A 2022 report by the TIAA Institute and the Global Financial Literacy Excellence Center at the George Washington University School of Business paints a concerning picture. It places Gen Z, the youngest group examined in the report, in a poor position when it comes to financial literacy, with a mere 43% accuracy rate on finance-related questions. Sadly, older generations, such as Millennials and Baby Boomers, did not score impressively better. This is not a problem with a singular age group, it is a fundamental issue with how the state has chosen to educate students on their financial options and decisions. California is plainly behind with only 1% of students being required to take a single semester of personal finance as compared to a 50% average nationally.
California has been given a failing grade by the Center for Financial Literacy at Champlain College as, “Personal finance is not included in the graduation requirements, either as a stand-alone course or embedded in another course, and schools are not required to offer financial literacy courses.” The gaping absence of this information in the California education system is central to the issue. With that absence, the situation cannot be expected to improve on its own. No one expects these students to figure out the Pythagorean Theorem on their own, and that has very little practical use for many students in their chosen fields. In contrast, financial literacy has practical importance to every single person — no matter their college major or future career.
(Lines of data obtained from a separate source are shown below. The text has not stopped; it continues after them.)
-- ==== Sys2Proof/Laws/Sequencer.lean ====
section
/-! SUPPORT. What the sequencer's operations leave alone, and what each can answer. -/

namespace Sys2Proof.Machine

theorem initialised_iff (c : BitVec 16) : initialised c = true ↔ headerSize ≤ c.toNat :=
  decide_eq_true_iff

theorem not_initialised_iff (c : BitVec 16) : initialised c = false ↔ c.toNat < headerSize := by
  rw [← Bool.not_eq_true, initialised_iff, Nat.not_le]

/-- `t` differs from `s` at most in the EEC and LOG registers, the waiting reply and the response port. -/
structure SequencerFrame (s t : State) : Prop where
  cfg    : t.cfg = s.cfg
  lat    : t.lat = s.lat
  illegalDue : t.illegalDue = s.illegalDue
  arb    : t.arb = s.arb
  chip   : t.chip = s.chip
  frame  : t.bus.frame = s.bus.frame
  busIn  : t.busIn = s.busIn
  out    : t.out = s.out
  agenda : t.agenda = s.agenda
  tick   : t.tick = s.tick

theorem SequencerFrame.refl (s : State) : SequencerFrame s s :=
  ⟨rfl, rfl, rfl, rfl, rfl, rfl, rfl, rfl, rfl, rfl⟩

theorem SequencerFrame.trans {s t u : State} (h : SequencerFrame s t) (k : SequencerFrame t u) :
    SequencerFrame s u :=
  ⟨k.cfg.trans h.cfg, k.lat.trans h.lat, k.illegalDue.trans h.illegalDue, k.arb.trans h.arb, k.chip.trans h.chip, k.frame.trans h.frame,
   k.busIn.trans h.busIn, k.out.trans h.out, k.agenda.trans h.agenda, k.tick.trans h.tick⟩

theorem withEec_frame (s : State) (x : EecUnit) : SequencerFrame s (s.withEec x) :=
  ⟨rfl, rfl, rfl, rfl, rfl, rfl, rfl, rfl, rfl, rfl⟩

theorem withLog_frame (s : State) (x : LogUnit) : SequencerFrame s (s.withLog x) :=
  ⟨rfl, rfl, rfl, rfl, rfl, rfl, rfl, rfl, rfl, rfl⟩

theorem respond_frame (st : Status) (d : BitVec 64) (s : State) : SequencerFrame s (respond st d s) :=
  ⟨rfl, rfl, rfl, rfl, rfl, rfl, rfl, rfl, rfl, rfl⟩

theorem endLog_frame (st : Status) (d : BitVec 64) (s : State) : SequencerFrame s (endLog st d s) :=
  ⟨rfl, rfl, rfl, rfl, rfl, rfl, rfl, rfl, rfl, rfl⟩

theorem gotoPhase_frame (p : EecState) (s : State) : SequencerFrame s (gotoPhase p s) :=
  ⟨rfl, rfl, rfl, rfl, rfl, rfl, rfl, rfl, rfl, rfl⟩

theorem enterPoll_frame (s : State) : SequencerFrame s (enterPoll s) :=
  ⟨rfl, rfl, rfl, rfl, rfl, rfl, rfl, rfl, rfl, rfl⟩

theorem gotoLog_frame (p : LogState) (s : State) : SequencerFrame s (gotoLog p s) :=
  ⟨rfl, rfl, rfl, rfl, rfl, rfl, rfl, rfl, rfl, rfl⟩

theorem logReceive_frame (st : Status) (d : BitVec 64) (s : State) :
    SequencerFrame s (logReceive st d s) := by
  unfold logReceive
  split
  · split <;> exact ⟨rfl, rfl, rfl, rfl, rfl, rfl, rfl, rfl, rfl, rfl⟩
  · exact endLog_frame _ _ _

theorem endDriver_frame (st : Status) (d : BitVec 64) (s : State) :
    SequencerFrame s (endDriver st d s) := by
  unfold endDriver
  have h : SequencerFrame s ((s.withEec { s.eec with state := .idle }).withBus { s.bus with reply := none }) :=
    ⟨rfl, rfl, rfl, rfl, rfl, rfl, rfl, rfl, rfl, rfl⟩
  dsimp only
  split
  · exact h.trans (respond_frame _ _ _)
  · exact h.trans (logReceive_frame _ _ _)

/-- How an EEC operation starts: a page write that does not fit or is empty ends, an operation that polls enters
the poll, a bare command goes to its exchange (rule R152). -/
theorem startDriver_cases (op : Instr) (s : State) :
    startDriver op s = endDriver .sizeExceedsPage 0 s ∨ startDriver op s = endDriver .ok 0 s ∨
    startDriver op s = enterPoll s ∨ startDriver op s = s.withEec { s.eec with state := .xfer } ∨
    startDriver op s = s := by
  cases op <;> simp only [startDriver, true_or, or_true]
  split
  · exact .inl rfl
  · split
    · exact .inr (.inl rfl)
    · exact .inr (.inr (.inl rfl))

theorem startDriver_frame (op : Instr) (s : State) : SequencerFrame s (startDriver op s) := by
  rcases startDriver_cases op s with h | h | h | h | h <;> rw [h]
  exacts [endDriver_frame _ _ _, endDriver_frame _ _ _, enterPoll_frame _, withEec_frame _ _,
    SequencerFrame.refl _]

theorem pollBusy_frame (s : State) : SequencerFrame s (pollBusy s) := by
  unfold pollBusy
  split
  · exact gotoPhase_frame _ _
  · dsimp only
    split
    · exact (withEec_frame s _).trans (endDriver_frame _ _ _)
    · exact (withEec_frame s _).trans (gotoPhase_frame _ _)

theorem pollDone_frame (s : State) : SequencerFrame s (pollDone s) := by
  unfold pollDone
  split
  · exact gotoPhase_frame _ _
  · exact SequencerFrame.refl _

theorem driverStep_frame (s : State) : SequencerFrame s (driverStep s) := by
  unfold driverStep
  split
  · exact SequencerFrame.refl _
  · exact gotoPhase_frame _ _
  · split
    · exact pollBusy_frame _
    · exact pollDone_frame _
  · exact gotoPhase_frame _ _
  all_goals first | exact endDriver_frame _ _ _ | exact SequencerFrame.refl _

theorem logStep_frame (s : State) : SequencerFrame s (logStep s) := by
  unfold logStep
  split
  · exact startDriver_frame _ _
  · split
    · exact (withLog_frame s _).trans (endLog_frame _ _ _)
    all_goals first | exact endLog_frame _ _ _ | exact SequencerFrame.refl _

theorem continueOp_frame (s : State) : SequencerFrame s (continueOp s) := by
  unfold continueOp
  split
  · exact driverStep_frame _
  · split
    · exact logStep_frame _
    · exact SequencerFrame.refl _

/-- The operation in progress is neither EEC's nor LOG's when the request port is ready. -/
theorem reqReady_iff (s : State) : reqReady s = true ↔ s.eec.state = .idle ∧ s.log.state = .idle := by
  simp [reqReady]

/-- The next step of the operation in progress is EEC's while EEC is busy, else LOG's. -/
theorem continueOp_cases (s : State) :
    (s.eec.state ≠ .idle ∧ continueOp s = driverStep s) ∨
    (s.eec.state = .idle ∧ s.log.state ≠ .idle ∧ continueOp s = logStep s) ∨
    (s.eec.state = .idle ∧ s.log.state = .idle ∧ continueOp s = s) := by
  unfold continueOp
  by_cases h : s.eec.state = .idle <;> by_cases k : s.log.state = .idle <;> simp [h, k]

/-- A request's step accepts, continues, or changes nothing. -/
theorem requestStep_cases (op : OpCode) (latch : Request → Request) (first : State → State) (s : State) :
    (reqReady s = true ∧
      requestStep op latch first s = first (s.withLat { latch s.lat with op := op })) ∨
    (reqReady s = false ∧ s.lat.op = op ∧ requestStep op latch first s = continueOp s) ∨
    (reqReady s = false ∧ s.lat.op ≠ op ∧ requestStep op latch first s = s) := by
  unfold requestStep
  by_cases h : reqReady s = true
  · simp [h]
  · by_cases k : s.lat.op = op <;> simp [h, k]

/-- A reserved code's step with the port ready answers the acceptance of the step before, or accepts. -/
theorem requestIllegal_cases (op : OpCode) (s : State) (h : reqReady s = true) :
    (s.illegalDue = true ∧ s.lat.op = op ∧
      requestIllegal op s = respond .illegalOp 0 (s.withIllegalDue false)) ∨
    requestIllegal op s = (s.withLat { s.lat with op := op }).withIllegalDue true := by
  unfold requestIllegal
  rw [if_pos h]
  split
  · exact .inl ⟨‹_ ∧ _›.1, ‹_ ∧ _›.2, rfl⟩
  · exact .inr rfl

/-- While the request port is busy, the instruction the latches hold is the next step of the operation in
progress. -/
theorem requestStep_busy (latch : Request → Request) (first : State → State) (s : State)
    (h : reqReady s = false) : requestStep s.lat.op latch first s = continueOp s := by
  simp [requestStep, h]

/-- A response ends EEC's operation; nothing else of LOG, cursor or chip moves when no LOG operation called it. -/
theorem endDriver_alone (st : Status) (d : BitVec 64) (s : State) (h : s.log.state = .idle) :
    endDriver st d s =
      respond st d ((s.withEec { s.eec with state := .idle }).withBus { s.bus with reply := none }) := by
  simp [endDriver, h]

theorem endDriver_called (st : Status) (d : BitVec 64) (s : State) (h : s.log.state ≠ .idle) :
    endDriver st d s =
      logReceive st d ((s.withEec { s.eec with state := .idle }).withBus { s.bus with reply := none }) := by
  simp [endDriver, h]

/-! ## The fields after the shared operations -/

@[simp] theorem gotoPhase_cfg (p : EecState) (s : State) :
    (gotoPhase p s).cfg = s.cfg := rfl
@[simp] theorem gotoPhase_lat (p : EecState) (s : State) :
    (gotoPhase p s).lat = s.lat := rfl
@[simp] theorem gotoPhase_illegalDue (p : EecState) (s : State) :
    (gotoPhase p s).illegalDue = s.illegalDue := rfl
@[simp] theorem gotoPhase_eec (p : EecState) (s : State) :
    (gotoPhase p s).eec = { s.eec with state := p } := rfl
@[simp] theorem gotoPhase_log (p : EecState) (s : State) :
    (gotoPhase p s).log = s.log := rfl
@[simp] theorem gotoPhase_arb (p : EecState) (s : State) :
    (gotoPhase p s).arb = s.arb := rfl
@[simp] theorem gotoPhase_chip (p : EecState) (s : State) :
    (gotoPhase p s).chip = s.chip := rfl
@[simp] theorem gotoPhase_bus (p : EecState) (s : State) :
    (gotoPhase p s).bus = { s.bus with reply := none } := rfl
@[simp] theorem gotoPhase_busIn (p : EecState) (s : State) :
    (gotoPhase p s).busIn = s.busIn := rfl
@[simp] theorem gotoPhase_rsp (p : EecState) (s : State) :
    (gotoPhase p s).rsp = s.rsp := rfl
@[simp] theorem gotoPhase_out (p : EecState) (s : State) :
    (gotoPhase p s).out = s.out := rfl
@[simp] theorem gotoPhase_agenda (p : EecState) (s : State) :
    (gotoPhase p s).agenda = s.agenda := rfl
@[simp] theorem gotoPhase_tick (p : EecState) (s : State) :
    (gotoPhase p s).tick = s.tick := rfl

@[simp] theorem enterPoll_cfg (s : State) :
    (enterPoll s).cfg = s.cfg := rfl
@[simp] theorem enterPoll_lat (s : State) :
    (enterPoll s).lat = s.lat := rfl
@[simp] theorem enterPoll_illegalDue (s : State) :
    (enterPoll s).illegalDue = s.illegalDue := rfl
@[simp] theorem enterPoll_eec (s : State) :
    (enterPoll s).eec = { state := .poll, pollCount := 0 } := rfl
@[simp] theorem enterPoll_log (s : State) :
    (enterPoll s).log = s.log := rfl
@[simp] theorem enterPoll_arb (s : State) :
    (enterPoll s).arb = s.arb := rfl
@[simp] theorem enterPoll_chip (s : State) :
    (enterPoll s).chip = s.chip := rfl
@[simp] theorem enterPoll_bus (s : State) :
    (enterPoll s).bus = s.bus := rfl
@[simp] theorem enterPoll_busIn (s : State) :
    (enterPoll s).busIn = s.busIn := rfl
@[simp] theorem enterPoll_rsp (s : State) :
    (enterPoll s).rsp = s.rsp := rfl
@[simp] theorem enterPoll_out (s : State) :
    (enterPoll s).out = s.out := rfl
@[simp] theorem enterPoll_agenda (s : State) :
    (enterPoll s).agenda = s.agenda := rfl
@[simp] theorem enterPoll_tick (s : State) :
    (enterPoll s).tick = s.tick := rfl

@[simp] theorem respond_cfg (st : Status) (d : BitVec 64) (s : State) :
    (respond st d s).cfg = s.cfg := rfl
@[simp] theorem respond_lat (st : Status) (d : BitVec 64) (s : State) :
    (respond st d s).lat = s.lat := rfl
@[simp] theorem respond_illegalDue (st : Status) (d : BitVec 64) (s : State) :
    (respond st d s).illegalDue = s.illegalDue := rfl
@[simp] theorem respond_eec (st : Status) (d : BitVec 64) (s : State) :
    (respond st d s).eec = s.eec := rfl
@[simp] theorem respond_log (st : Status) (d : BitVec 64) (s : State) :
    (respond st d s).log = s.log := rfl
@[simp] theorem respond_arb (st : Status) (d : BitVec 64) (s : State) :
    (respond st d s).arb = s.arb := rfl
@[simp] theorem respond_chip (st : Status) (d : BitVec 64) (s : State) :
    (respond st d s).chip = s.chip := rfl
@[simp] theorem respond_bus (st : Status) (d : BitVec 64) (s : State) :
    (respond st d s).bus = s.bus := rfl
@[simp] theorem respond_busIn (st : Status) (d : BitVec 64) (s : State) :
    (respond st d s).busIn = s.busIn := rfl
@[simp] theorem respond_out (st : Status) (d : BitVec 64) (s : State) :
    (respond st d s).out = s.out := rfl
@[simp] theorem respond_agenda (st : Status) (d : BitVec 64) (s : State) :
    (respond st d s).agenda = s.agenda := rfl
@[simp] theorem respond_tick (st : Status) (d : BitVec 64) (s : State) :
    (respond st d s).tick = s.tick := rfl

@[simp] theorem endLog_cfg (st : Status) (d : BitVec 64) (s : State) :
    (endLog st d s).cfg = s.cfg := rfl
@[simp] theorem endLog_lat (st : Status) (d : BitVec 64) (s : State) :
    (endLog st d s).lat = s.lat := rfl
@[simp] theorem endLog_illegalDue (st : Status) (d : BitVec 64) (s : State) :
    (endLog st d s).illegalDue = s.illegalDue := rfl
@[simp] theorem endLog_eec (st : Status) (d : BitVec 64) (s : State) :
    (endLog st d s).eec = s.eec := rfl
@[simp] theorem endLog_log (st : Status) (d : BitVec 64) (s : State) :
    (endLog st d s).log = { s.log with state := .idle } := rfl
@[simp] theorem endLog_arb (st : Status) (d : BitVec 64) (s : State) :
    (endLog st d s).arb = s.arb := rfl
@[simp] theorem endLog_chip (st : Status) (d : BitVec 64) (s : State) :
    (endLog st d s).chip = s.chip := rfl
@[simp] theorem endLog_bus (st : Status) (d : BitVec 64) (s : State) :
    (endLog st d s).bus = s.bus := rfl
@[simp] theorem endLog_busIn (st : Status) (d : BitVec 64) (s : State) :
    (endLog st d s).busIn = s.busIn := rfl
@[simp] theorem endLog_out (st : Status) (d : BitVec 64) (s : State) :
    (endLog st d s).out = s.out := rfl
@[simp] theorem endLog_agenda (st : Status) (d : BitVec 64) (s : State) :
    (endLog st d s).agenda = s.agenda := rfl
@[simp] theorem endLog_tick (st : Status) (d : BitVec 64) (s : State) :
    (endLog st d s).tick = s.tick := rfl

/-- Bit `i` after byte `k` is inserted. -/
theorem insertTimestampByte_getLsbD (acc : BitVec 64) (k : Nat) (b : Byte) (i : Nat) (hi : i < 64) :
    (insertTimestampByte acc k b).getLsbD i =
      if 8 * k ≤ i ∧ i < 8 * k + 8 then b.getLsbD (i - 8 * k) else acc.getLsbD i := by
  have hff : ∀ j, (0xFF#64).getLsbD j = decide (j < 8) := by
    intro j
    by_cases hj : j < 64
    · revert j; decide
    · rw [BitVec.getLsbD_of_ge _ _ (by omega)]; simp; omega
  unfold insertTimestampByte
  simp only [BitVec.getLsbD_or, BitVec.getLsbD_and, BitVec.getLsbD_not, BitVec.getLsbD_shiftLeft,
    BitVec.getLsbD_setWidth, hff, hi, decide_true, Bool.true_and]
  by_cases h1 : i < 8 * k
  · simp [h1]
  · by_cases h2 : i < 8 * k + 8
    · simp [h1, show i - 8 * k < 8 by omega, show 8 * k ≤ i by omega, h2, show i - 8 * k < 64 by omega]
    · have h3 : b.getLsbD (i - 8 * k) = false := BitVec.getLsbD_of_ge _ _ (by omega)
      simp [h1, h2, h3, show ¬ (i - 8 * k < 8) by omega]

/-- Byte `j` after byte `k` is inserted. -/
theorem insertTimestampByte_byte (acc : BitVec 64) (k j : Nat) (hk : k < 8) (hj : j < 8) (b : Byte) :
    (insertTimestampByte acc k b).extractLsb' (8 * j) 8 = if j = k then b else acc.extractLsb' (8 * j) 8 := by
  apply BitVec.eq_of_getLsbD_eq
  intro i hi
  rw [BitVec.getLsbD_extractLsb', insertTimestampByte_getLsbD acc k b _ (by omega)]
  simp only [hi, decide_true, Bool.true_and]
  by_cases h : j = k
  · subst h; rw [if_pos (by omega), if_pos rfl]; congr 1; omega
  · rw [if_neg (by omega), if_neg h, BitVec.getLsbD_extractLsb']; simp [hi]

end Sys2Proof.Machine
end

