/-- The first step of an EEC operation keeps the invariant. -/
theorem startDriver_inv {s : State} (h : MachineInv s) (hi : s.illegalDue = false) (he : s.eec.state = .idle) {op : Instr} (ho : dueOp s = some op) (hdrv : isDriverOp op = true) : MachineInv (startDriver op s) := by
  have hr := no_reply_of_idle h he
  have hx : polls op = false → writes op = false → MachineInv (s.withEec { s.eec with state := .xfer }) := by
    intro hp hw
    refine ⟨h.params, h.memory, h.pending, h.cursor, h.log, ?_, ?_, ?_, ?_, h.history, .of_not hi⟩
    · intro _
      refine ⟨op, by rw [← ho]; exact dueOp_congr rfl rfl rfl, hdrv, by simp, by simp, ?_⟩
      intro a l b hh; subst hh; simp [polls] at hp
    · intro r hr'; simp [hr] at hr'
    · have hd : dueOp (s.withEec { s.eec with state := .xfer }) = some op := by rw [← ho]; exact dueOp_congr rfl rfl rfl
      unfold WindowOk; rw [hd]; simp [hp, hw]
    · have := h.poll
      unfold PollCountOk at *
      cases hn : s.cfg.pollLimit with
      | none => simp [hn] at this; simp [hn, this]
      | some l => simp [hn] at this; simp [hn]; exact this.1
  cases op <;> simp [isDriverOp] at hdrv
  · exact hx rfl rfl
  · exact hx rfl rfl
  · exact hx rfl rfl
  · exact startPoll_inv h hi hr ho rfl rfl (by simp)
  · exact startPoll_inv h hi hr ho rfl rfl (by simp)
  · simp only [startDriver]
    split
    · exact endDriver_inv h hi (fun _ => by simp [ho]) _ _
    · split
      · exact endDriver_inv h hi (fun _ => by simp [ho]) _ _
      · rename_i h1 h2
        refine startPoll_inv h hi hr ho rfl rfl ?_
        intro a l b hh; cases hh; exact ⟨h2, by omega⟩

/-- What is due is an operation of EEC. -/
theorem dueOp_driver {s : State} {op} (ho : dueOp s = some op) : isDriverOp op = true := by
  unfold dueOp at ho
  split at ho
  · split at ho
    · cases ho; assumption
    · cases ho
  · cases ho; rfl
  · split at ho
    · cases ho; rfl
    · cases ho
  · cases ho; rfl
  · cases ho; rfl
  · split at ho
    · cases ho; rfl
    · cases ho

/-- The end of a LOG operation keeps the invariant. -/
theorem endLog_inv {s : State} (h : MachineInv s) (hi : s.illegalDue = false) (he : s.eec.state = .idle) (st d) : MachineInv (endLog st d s) := by
  apply respond_inv
  exact MachineInv.ofIdle (s := s.withLog { s.log with state := .idle }) h.params h.memory h.pending h.cursor trivial he (no_reply_of_idle (s := s) h he) h.poll h.history (.of_not hi)

/-- A step of LOG keeps the invariant. -/
theorem logStep_inv {s : State} (h : MachineInv s) (hi : s.illegalDue = false) (he : s.eec.state = .idle) : MachineInv (logStep s) := by
  have hb := ceiling_bounds s.cfg
  unfold logStep
  split
  · rename_i op ho
    exact startDriver_inv h hi he ho (dueOp_driver ho)
  · split
    · apply respond_inv
      apply MachineInv.ofIdle
      · exact h.params
      · exact h.memory
      · exact h.pending
      · right; simp [headerSize]; omega
      · trivial
      · exact he
      · exact no_reply_of_idle (s := s) h he
      · exact h.poll
      · exact h.history
      · exact .of_not hi
    · exact endLog_inv h hi he _ _
    all_goals exact h

/-- The next step of an operation keeps the invariant. -/
theorem continueOp_inv {s : State} (h : MachineInv s) : MachineInv (continueOp s) := by
  rcases continueOp_cases s with ⟨_, e⟩ | ⟨he, hl, e⟩ | ⟨_, _, e⟩ <;> rw [e]
  · exact driverStep_inv h
  · exact logStep_inv h (h.not_due_of_busy (by simp [reqReady, hl])) he
  · exact h

/-- Latching a request keeps the invariant. -/
theorem latch_inv {s : State} (h : MachineInv s) (hi : s.illegalDue = false) (hr : reqReady s = true) (l : Request) : MachineInv (s.withLat l) := by
  obtain ⟨he, hl⟩ := (reqReady_iff s).mp hr
  exact MachineInv.ofIdle (s := s.withLat l) h.params h.memory h.pending h.cursor (by unfold LogPhaseOk; simp [hl]) he (no_reply_of_idle (s := s) h he) h.poll h.history (.of_not hi)

/-- A LOG phase entered with its demand keeps the invariant. -/
theorem logFirst_inv {s : State} (h : MachineInv s) (hi : s.illegalDue = false) (he : s.eec.state = .idle) (g : LogUnit) (hg : g.cursor = s.log.cursor) (hp : LogPhaseOk (s.withLog g)) : MachineInv (s.withLog g) := by
  exact MachineInv.ofIdle (s := s.withLog g) h.params h.memory h.pending (by have := h.cursor; unfold CursorOk at *; simpa [hg] using this) hp he (no_reply_of_idle (s := s) h he) h.poll h.history (.of_not hi)

/-- A request step keeps the invariant if its first step does. -/
theorem requestStep_inv {s : State} (h : MachineInv s) (hi : reqReady s = true → s.illegalDue = false)
    (op : OpCode) (latch : Request → Request) (first : State → State) 
   (hf : ∀ l : Request, l.op = op → l = { latch s.lat with op := op } → ∀ t, t = s.withLat l → MachineInv t → t.illegalDue = false → t.eec.state = .idle → t.log.state = .idle → MachineInv (first t)) :
   MachineInv (requestStep op latch first s) := by
  rcases requestStep_cases op latch first s with ⟨hr, e⟩ | ⟨_, _, e⟩ | ⟨_, _, e⟩ <;> rw [e]
  · obtain ⟨he, hl⟩ := (reqReady_iff s).mp hr
    exact hf _ rfl rfl _ rfl (latch_inv h (hi hr) hr _) (hi hr) he hl
  · exact continueOp_inv h
  · exact h

/-- An operation of one step keeps the invariant. -/
theorem atOnce_inv {s : State} (h : MachineInv s) (hi : reqReady s = true → s.illegalDue = false)
    (op : OpCode) (latch : Request → Request) (st) (d) : MachineInv (requestAtOnce op latch st d s) := by
  unfold requestAtOnce
  split
  · rename_i hr; exact respond_inv (latch_inv h (hi hr) hr _) _ _
  · exact h

/-- A reserved code's acceptance and its answer keep the invariant. -/
theorem illegal_inv {s : State} (h : MachineInv s) (op : OpCode) (ho : ReservedCode op) :
    MachineInv (requestIllegal op s) := by
  by_cases hr : reqReady s = true
  · obtain ⟨he, hl⟩ := (reqReady_iff s).mp hr
    have hrep := no_reply_of_idle h he
    rcases requestIllegal_cases op s hr with ⟨_, _, e⟩ | e <;> rw [e]
    · exact MachineInv.ofIdle (s := respond .illegalOp 0 (s.withIllegalDue false)) h.params h.memory h.pending h.cursor
        (by unfold LogPhaseOk; simp [hl]) he hrep h.poll h.history (.of_not rfl)
    · exact MachineInv.ofIdle (s := (s.withLat { s.lat with op := op }).withIllegalDue true) h.params h.memory h.pending
        h.cursor (by unfold LogPhaseOk; simp [hl]) he hrep h.poll h.history (fun _ => ⟨hr, ho⟩)
  · rw [show requestIllegal op s = s by simp [requestIllegal, hr]]
    exact h

/-- The chip's completion keeps the invariant. -/
theorem complete_inv {s : State} (h : MachineInv s) : MachineInv (s.withChip s.chip.complete) := by
  by_cases hw : s.chip.wip = true
  · have hne : s.chip.wip ≠ false := by simp [hw]
    have hWin := h.window
    refine ⟨h.params, Chip.complete_wf _ h.memory, ?_, h.cursor, h.log, ?_, ?_, ?_, h.poll, h.history, h.illegal⟩
    · unfold PendingOk; simp [Chip.complete, hw]
    · exact h.driver
    · exact h.reply
    · have hd : dueOp (s.withChip s.chip.complete) = dueOp s := dueOp_congr rfl rfl rfl
      unfold WindowOk LatchWindow at *
      rw [hd]
      obtain ⟨w1, w2, w3, w4, w5, w6⟩ := hWin
      refine ⟨?_, ?_, ?_, ?_, ?_, ?_⟩
      · intros; simp [Chip.complete, hw]
      · intros; simp [Chip.complete, hw]
      · intro rx a b; exact absurd (w3 rx a b).1 hne
      · intro a; exact absurd (w4 a).1 hne
      · intros; simp [Chip.complete, hw]
      · intro op a b c d; exact absurd (w6 op a b c d).1 hne
  · have : s.chip.complete = s.chip := by simp [Chip.complete, hw]
    rw [this]; exact h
There are concerns that, with California test scores in essential subjects lagging, adding to the diploma requirements could be disruptive and further deteriorate core subject learning. Recent state testing shows that less than half of students meet English standards, and less than a third meet Math standards. A number of efforts have been made to add courses to the state curriculum, including those on misinformation and ethnic studies, all of which add time to students’ course load and stress their time management. While these courses offer valuable information and learning, there needs to be more emphasis on how the actual burden of learning will be placed on students, especially if financial literacy courses are not added on their own but in conjunction with other new curricula. However, it is beyond reason that the state has not considered financial literacy to be essential.
This course has incredible implications for the development of critical thinking and building skills that students plainly need no matter what career path they pursue. It is universally necessary. Even one semester is insufficient to meet students’ needs and the gaps in the curriculum.
The addition of financial literacy to state graduation requirements has been necessary for much longer than Californians have struggled to make headway. The financial illiteracy of adults today is a testament to that fact and the benefits of such improvements are simply not outweighed by the many challenges implementing them presents.